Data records

/-- The record of a frame leaves the Pilot, and the frame counts as judged. -/
def sendPlt (f : PFrame) (r : Rec) (s : State) : State :=
  let s := s.emit 3 (pltKey f) r
  let s := modFrame f.id (fun x => { x with judged := true, running := false }) s
  modPStream f.stream (fun x => { x with frame := f.frame }) s

def countSkip (cause : Nat) (p : Pilot) : Pilot :=
  match cause with
  | 0 => { p with skBudget := sat 16 (p.skBudget + 1) }
  | 1 => { p with skSram := sat 16 (p.skSram + 1) }
  | 2 => { p with skInput := sat 16 (p.skInput + 1) }
  | _ => { p with skOther := sat 16 (p.skOther + 1) }

/-- The event of a judged or skipped frame (R238): a plausible frame selects no row. -/
def pilotEvent (f : PFrame) (cause result implaus low : Nat) (rows : List Nat) (s : State) : State :=
  s.post (eventOcc 9 cause f.stream (f.frame * 2 ^ 32 + low) rows f.owner
    (.pilot result implaus f.stream (pStation f.word) f.owner))

/-- A skipped frame (R229, R238): its record and its event. -/
def skipFrame (f : PFrame) (cause : Nat) (s : State) : State :=
  let s := { s with plt := countSkip cause s.plt }
  let s := sendPlt f (pltRec s f 2 0 0 0 0) s
  pilotEvent f 2 2 0 cause [8 * f.stream + 5] s

/-! ## Admission (R229, R230) -/

/-- ceil(n × 10000 / (budget_rate × (100 − check_share))) ns; none where the Pilot has no share. -/
def frameDur (n budget share : Nat) : Option Nat :=
  let d := budget * (100 - share)
  if d = 0 then none else some (ceilDiv (n * 10000) d)

/-- Bytes of a frame in planning: feature maps and input. -/
def frameNeed (m : PModel) : Nat := m.actBytes + m.inH * ceilDiv (3 * m.inW) 64 * 64

/-- The largest sum of need on a track at any moment of [lo, hi]. -/
def peakNeed (fs : List PFrame) (lo hi : Nat) : Nat :=
  let at_ := fun t => sumOf (·.need) (fs.filter fun g => decide (g.tf ≤ t ∧ t ≤ g.finish))
  ((lo :: fs.map (·.tf)).filter fun t => decide (lo ≤ t ∧ t ≤ hi)).foldl (fun a t => max a (at_ t)) 0

/-- SRAM outside the reservation of the epoch in which a frame falls. -/
def pilotSpace (s : State) (e t : Nat) : Nat :=
  match epochPlan s e with
  | some p => 4 * 2 ^ 20 - p.reserve.getD t 0
  | none => 4 * 2 ^ 20

/-- Start, finish, and whether time and space allow the frame on a track. -/
def tryTrack (s : State) (f : PFrame) (dur k : Nat) : Nat × Nat × Bool × Bool :=
  let start := max f.tr (s.plt.free.getD k 0)
  let finish := start + dur
  let mine := s.plt.frames.filter fun g => g.track == some k && g.id != f.id
  (start, finish, decide (finish ≤ lastMoment f),
    decide (f.need + peakNeed mine f.tf finish ≤ pilotSpace s f.epoch k))

/-- The track with the earliest finish, the earlier letter on a tie: track, start, finish. -/
def bestTrack (s : State) (f : PFrame) (dur : Nat) : List Nat → Option (Nat × Nat × Nat)
  | [] => none
  | k :: r =>
    let (st, fin, tm, sp) := tryTrack s f dur k
    match bestTrack s f dur r with
    | none => if tm && sp then some (k, st, fin) else none
    | some b => if tm && sp && decide (fin ≤ b.2.2) then some (k, st, fin) else some b

/-- A frame is admitted to a track of the set or skipped (R229). -/
def admitFrame (tracks : List Nat) (f : PFrame) (s : State) : State :=
  let (budget, share) := match epochPlan s f.epoch with
    | some p => (p.budget, p.share)
    | none => (budgetRate s, coverShare s.wtp.cover)
  match f.model with
  | none => skipFrame f skipOther s
  | some m =>
    if s.fatal || tracks.isEmpty || !holdsKey s m.bundle || s.ctxOwner (pCtx f.word) != f.owner then
      skipFrame f skipOther s
    else match frameDur m.steps budget share with
      | none => skipFrame f skipBudget s
      | some dur =>
        match bestTrack s f dur tracks with
        | some (k, st, fin) =>
          let s := modFrame f.id (fun x => { x with track := some k, start := st, finish := fin, steps := m.steps }) s
          { s with plt := { s.plt with free := s.plt.free.set k fin } }
        | none =>
          if tracks.any (fun k => (tryTrack s f dur k).2.2.1) then skipFrame f skipSram s
          else skipFrame f skipBudget s

/-- Frames whose planning has ended leave the list, once no frame that can still be decided again overlaps them
(R229, R231). -/
def pruneFrames (s : State) : State :=
  let wanted := fun f : PFrame => s.plt.frames.any fun g => !g.judged && decide (g.tf ≤ f.finish)
  { s with plt := { s.plt with
    frames := s.plt.frames.filter fun f => !(f.judged && decide (f.finish < s.now)) || wanted f } }

/-- The frame of a stream in progress has its input closed by the next frame start (R228). -/
def cutReady (i stamp : Nat) (s : State) : State :=
  let f := fun x : PFrame => if x.stream == i && !x.ready && decide (stamp < x.tr) then { x with tr := stamp } else x
  { s with plt := { s.plt with frames := s.plt.frames.map f } }

/-- At an FSYNC stamp the stream's frame begins (R228); `number` is its frame number. It is decided when all frames of
its stamp are known (`pilotSettle`). -/
def pilotBegin (i stamp number : Nat) (s : State) : State :=
  let s := cutReady i stamp (pruneFrames s)
  let x := s.plt.streams.getD i PStream.reset
  if !bit x.word 63 || !s.ttb.running then s
  else
    let slot := pSlotOf x.word
    let e := s.epochAt stamp
    let td := stamp + fld s.jct.cfg 0 8 * 1000000
    let need := match pModel s slot with | some m => frameNeed m | none => 0
    let loader := if (pModel s slot).isSome then (s.plt.models.getD slot PSlot.reset).owner else x.owner
    let f : PFrame := {
      id := s.plt.nextId, stream := i, frame := number, epoch := e, tf := stamp,
      tr := stamp + pReadyNs x.word, td := td, word := x.word, owner := x.owner, slot := slot,
      track := none, start := 0, finish := 0, decided := false, loader := loader, need := need, beats := [],
      gone := false, ready := false,
      running := false, finished := false, chunks := [], raw := [], fetch := [], host := none, steps := 0,
      judged := false, model := pModel s slot }
    let s := { s with plt := { s.plt with frames := s.plt.frames ++ [f], nextId := s.plt.nextId + 1 } }
    s.owe 3 (pltKey f) td

/-- Of the frames to be decided, the first by stamp, then stream (R229). -/
def firstUndecided (s : State) : Option PFrame :=
  (s.plt.frames.filter fun f => !f.decided).foldl (fun a f => match a with
    | none => some f
    | some b => if f.tf < b.tf ∨ (f.tf = b.tf ∧ f.stream < b.stream) then some f else some b) none

/-- A frame is decided for the track set of its epoch (R214, R229). -/
def decideFrame (f : PFrame) (s : State) : State :=
  let tracks := match epochPlan s f.epoch with
    | some p => p.inTracks.filter fun t => (s.track t).state == 1
    | none => inService s
  let f := { f with decided := true }
  admitFrame tracks f (modFrame f.id (fun _ => f) s)

/-- The frames of the present stamp are decided, in stream order (R229). -/
def pilotSettle (s : State) : State :=
  forEach (List.range s.plt.frames.length) (fun _ s => withSome (firstUndecided s) decideFrame s) s

/-! ## Input and host result -/

/-- The beats that a frame needs. -/
def frameBeats (s : State) (f : PFrame) : List Nat :=
  match f.model with
  | some m => pixelBeats f.word (winPitch (stnWin s (pStation f.word) (pWindow f.word)).ctl) m.inW m.inH
  | none => []

/-- A frame takes camera beats: admitted, its input not yet fixed. -/
def takesInput (f : PFrame) (n win ctx stamp : Nat) : Bool :=
  f.track.isSome && !f.judged && !f.ready && pStation f.word == n && pWindow f.word == win && pCtx f.word == ctx
    && decide (f.tf ≤ stamp) && decide (stamp < f.tr)

/-- Occupancy and validity of a host result beat for a stream (R235). -/
def hostResult (stream : Nat) (d : BitVec 512) : Option (Nat × Nat) :=
  let b := fun o n => d.toNat / 2 ^ (8 * o) % 2 ^ (8 * n)
  if b 0 2 = 0x4852 ∧ b 2 1 = stream then some (b 8 4, b 12 4) else none

/-- The last qualifying beat before the last moment is the result. -/
def takeHost (s : State) (n win ctx stamp : Nat) (d : BitVec 512) (f : PFrame) : PFrame :=
  if !f.judged && pResStation f.word == n && pResWindow f.word == win && s.ctxOwner ctx == f.owner
      && decide (f.tf ≤ stamp) && decide (stamp < lastMoment f) then
    match hostResult f.stream d with
    | some h => { f with host := some h }
    | none => f
  else f

/-- A to_pilot beat, or one reported by a gap marker, reaches the Pilot (R228, R235). A beat that belongs to
no frame is discarded (R117). -/
def pilotBeat (n win ctx off stamp : Nat) (data : Option (BitVec 512)) (s : State) : State :=
  let f := fun x : PFrame =>
    let x := if takesInput x n win ctx stamp && (frameBeats s x).contains off then
        match data with
        | some d => if x.beats.any (fun b => b.1 == off) then x else { x with beats := x.beats ++ [(off, d)] }
        | none => { x with gone := x.gone || !x.beats.any fun b => b.1 == off }
      else x
    match data with
    | some d => takeHost s n win ctx stamp d x
    | none => x
  { s with plt := { s.plt with frames := s.plt.frames.map f } }

/-- Beats stamped before `t` are still in the station's operand region. -/
def opsBefore (s : State) (n t : Nat) : Bool :=
  inMerge s n && !asParked (s.station n) && (s.station n).op.any fun i => decide (opStamp i < t)

/-- At the ready time an incomplete input skips the frame (R228). -/
def pilotReadyTime (i : Nat) (s : State) : State :=
  match s.plt.frames.find? fun f => f.stream == i && f.track.isSome && !f.judged && !f.ready with
  | none => s
  | some f =>
    if s.now < f.tr || opsBefore s (pStation f.word) f.tr then s
    else if !f.gone && (frameBeats s f).all (fun o => f.beats.any fun b => b.1 == o) then
      modFrame f.id (fun x => { x with ready := true }) s
    else skipFrame f skipInput s

def execPilotReadyTime (stream : Nat) (s : State) : Host.Outcome State Fault Refusal :=
  next (when s.core (pilotReadyTime stream) s)

/-! ## Running -/

/-- Check work of a track comes first (R12). -/
def checkReady (s : State) (t : Nat) : Bool := (s.track t).running.isSome || decide (0 < readyItems s t)

/-- The first frame of a track in the order of planned start (R230). -/
def firstFrame (s : State) (t : Nat) : Option PFrame :=
  (s.plt.frames.filter fun f => f.track == some t && !f.judged && !f.finished).foldl (fun a f =>
    match a with
    | none => some f
    | some b => if f.start < b.start then some f else some b) none

/-- Chunks of a model's layers: weights and tables. -/
def modelChunks (m : PModel) : List Nat :=
  (m.layers.flatMap fun l =>
    if l.op = 0 ∨ l.op = 1 then chunkRun l.wChunk l.wChunks ++ [l.tChunk]
    else if l.op = 2 then [l.tChunk] else []).eraseDups

def pilotFrameStart (t : Nat) (s : State) : State :=
  match firstFrame s t with
  | none => s
  | some f =>
    match f.model with
    | none => s
    | some m =>
      if (s.track t).state != 1 || checkReady s t || (s.track t).pilot.isSome || !f.ready || (s.track t).katDue then s
      else
        let need := modelChunks m
        let s := modFrame f.id (fun x => { x with running := true, fetch := need }) s
        let s := s.modTrack t fun x => { x with pilot := some f.id, progress := s.now }
        fetchChunks t f.id true f.loader m.bundle need s

def execPilotFrameStart (t : Nat) (s : State) : Host.Outcome State Fault Refusal :=
  next (when s.core (pilotFrameStart t) s)

/-! ## Judgement -/

/-- The maps of a frame. -/
def frameNet (s : State) (f : PFrame) (m : PModel) : NetView :=
  let pitch := winPitch (stnWin s (pStation f.word) (pWindow f.word)).ctl
  let input := (List.range m.inH).flatMap fun y => (List.range m.inW).flatMap fun x =>
    (List.range 3).map fun c => pixel f.beats f.word pitch y x c
  runModel m input f.chunks

/-- The clamps of a frame's layers count on its track (R177, R179). -/
def noteFrameClips (t : Nat) (f : PFrame) (s : State) : State :=
  match f.model with
  | some m => noteClips t (frameNet s f m).clipLow (frameNet s f m).clipHigh s
  | none => s

/-- Zones that the Pilot finds occupied. -/
def pilotOccupied (s : State) (f : PFrame) (m : PModel) (zs : List Zone) : Nat :=
  let ds := detections (frameNet s f m)
  maskOf ((List.range zs.length).filter fun i =>
    match zs[i]? with | some z => zoneOccupied z ds | none => false)

/-- Disagreement of a judged zone (Table 12-5). -/
def disagrees (mode : Nat) (pilot host : Bool) : Bool :=
  match mode with
  | 0 => pilot != host
  | 1 => pilot && !host
  | _ => host && !pilot

/-- The res_station declares no line: it is not in the merge (R236). -/
def noLine (s : State) (n : Nat) : Bool := !inMerge s n

/-- The res_station has declared the line clear to `t` and its beats before `t` have arrived (R235). -/
def lineClearTo (s : State) (n t : Nat) : Bool :=
  let x := s.station n
  decide (t ≤ stationTlc s x) && !opsBefore s n t

/-- The judgement of a finished frame (R235-R238). -/
def judgeFrame (f : PFrame) (m : PModel) (host : Option (Nat × Nat)) (s : State) : State :=
  let st := s.plt.streams.getD f.stream PStream.reset
  let zs := match st.zones with | some z => z.zones | none => []
  let occ := pilotOccupied s f m zs
  let s := { s with plt := { s.plt with judged := wrap 32 (s.plt.judged + 1) } }
  match host with
  | none =>
    let s := { s with plt := { s.plt with noHost := wrap 32 (s.plt.noHost + 1) } }
    let s := sendPlt f (pltRec s f 3 0 occ 0 0) s
    pilotEvent f 3 3 0 0 [8 * f.stream + 6] s
  | some (hocc, valid) =>
    let judged := (List.range zs.length).filter fun i => valid.testBit i
    let dis := judged.filter fun i =>
      match zs[i]? with | some z => disagrees z.mode (occ.testBit i) (hocc.testBit i) | none => false
    let runs := (List.range 32).map fun i =>
      if dis.contains i then st.runs.getD i 0 + 1 else if judged.contains i then 0 else st.runs.getD i 0
    let imp := dis.filter fun i =>
      match zs[i]? with | some z => decide (z.persist ≤ runs.getD i 0) | none => false
    let s := modPStream f.stream (fun x => { x with runs := runs }) s
    let s := sendPlt f
      (pltRec s f (if imp.isEmpty then 0 else 1) judged.length occ (maskOf (judged.filter fun i => hocc.testBit i))
        (maskOf imp)) s
    if imp.isEmpty then pilotEvent f 0 0 0 0 [] s
    else
      let s := { s with plt := { s.plt with implaus := wrap 32 (s.plt.implaus + 1) } }
      pilotEvent f 1 1 (maskOf imp) (maskOf imp) [8 * f.stream + 4] s

def pilotFrameJudge (i : Nat) (s : State) : State :=
  match s.plt.frames.find? fun f => f.stream == i && f.finished && !f.judged with
  | none => s
  | some f =>
    match f.model with
    | none => s
    | some m =>
      if noLine s (pResStation f.word) then judgeFrame f m none s
      else if lineClearTo s (pResStation f.word) (lastMoment f) then judgeFrame f m f.host s
      else s

def execPilotFrameJudge (stream : Nat) (s : State) : Host.Outcome State Fault Refusal :=
  next (when s.core (pilotFrameJudge stream) s)

/-- A frame leaves its track. -/
def releasePilot (f : PFrame) (s : State) : State :=
  match f.track with
  | some t => s.modTrack t fun x =>
      if x.pilot == some f.id then { x with pilot := none, frameRetry := none } else x
  | none => s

## TASK DESCRIPTION:
Copy word for word the stretch of entries above from the line that has "if tracks.any (fun" through the line that has "let wanted := fun", both ends included, and nothing outside it.

## EXERCISE RESULT:
          if tracks.any (fun k => (tryTrack s f dur k).2.2.1) then skipFrame f skipSram s
          else skipFrame f skipBudget s

/-- Frames whose planning has ended leave the list, once no frame that can still be decided again overlaps them
(R229, R231). -/
def pruneFrames (s : State) : State :=
  let wanted := fun f : PFrame => s.plt.frames.any fun g => !g.judged && decide (g.tf ≤ f.finish)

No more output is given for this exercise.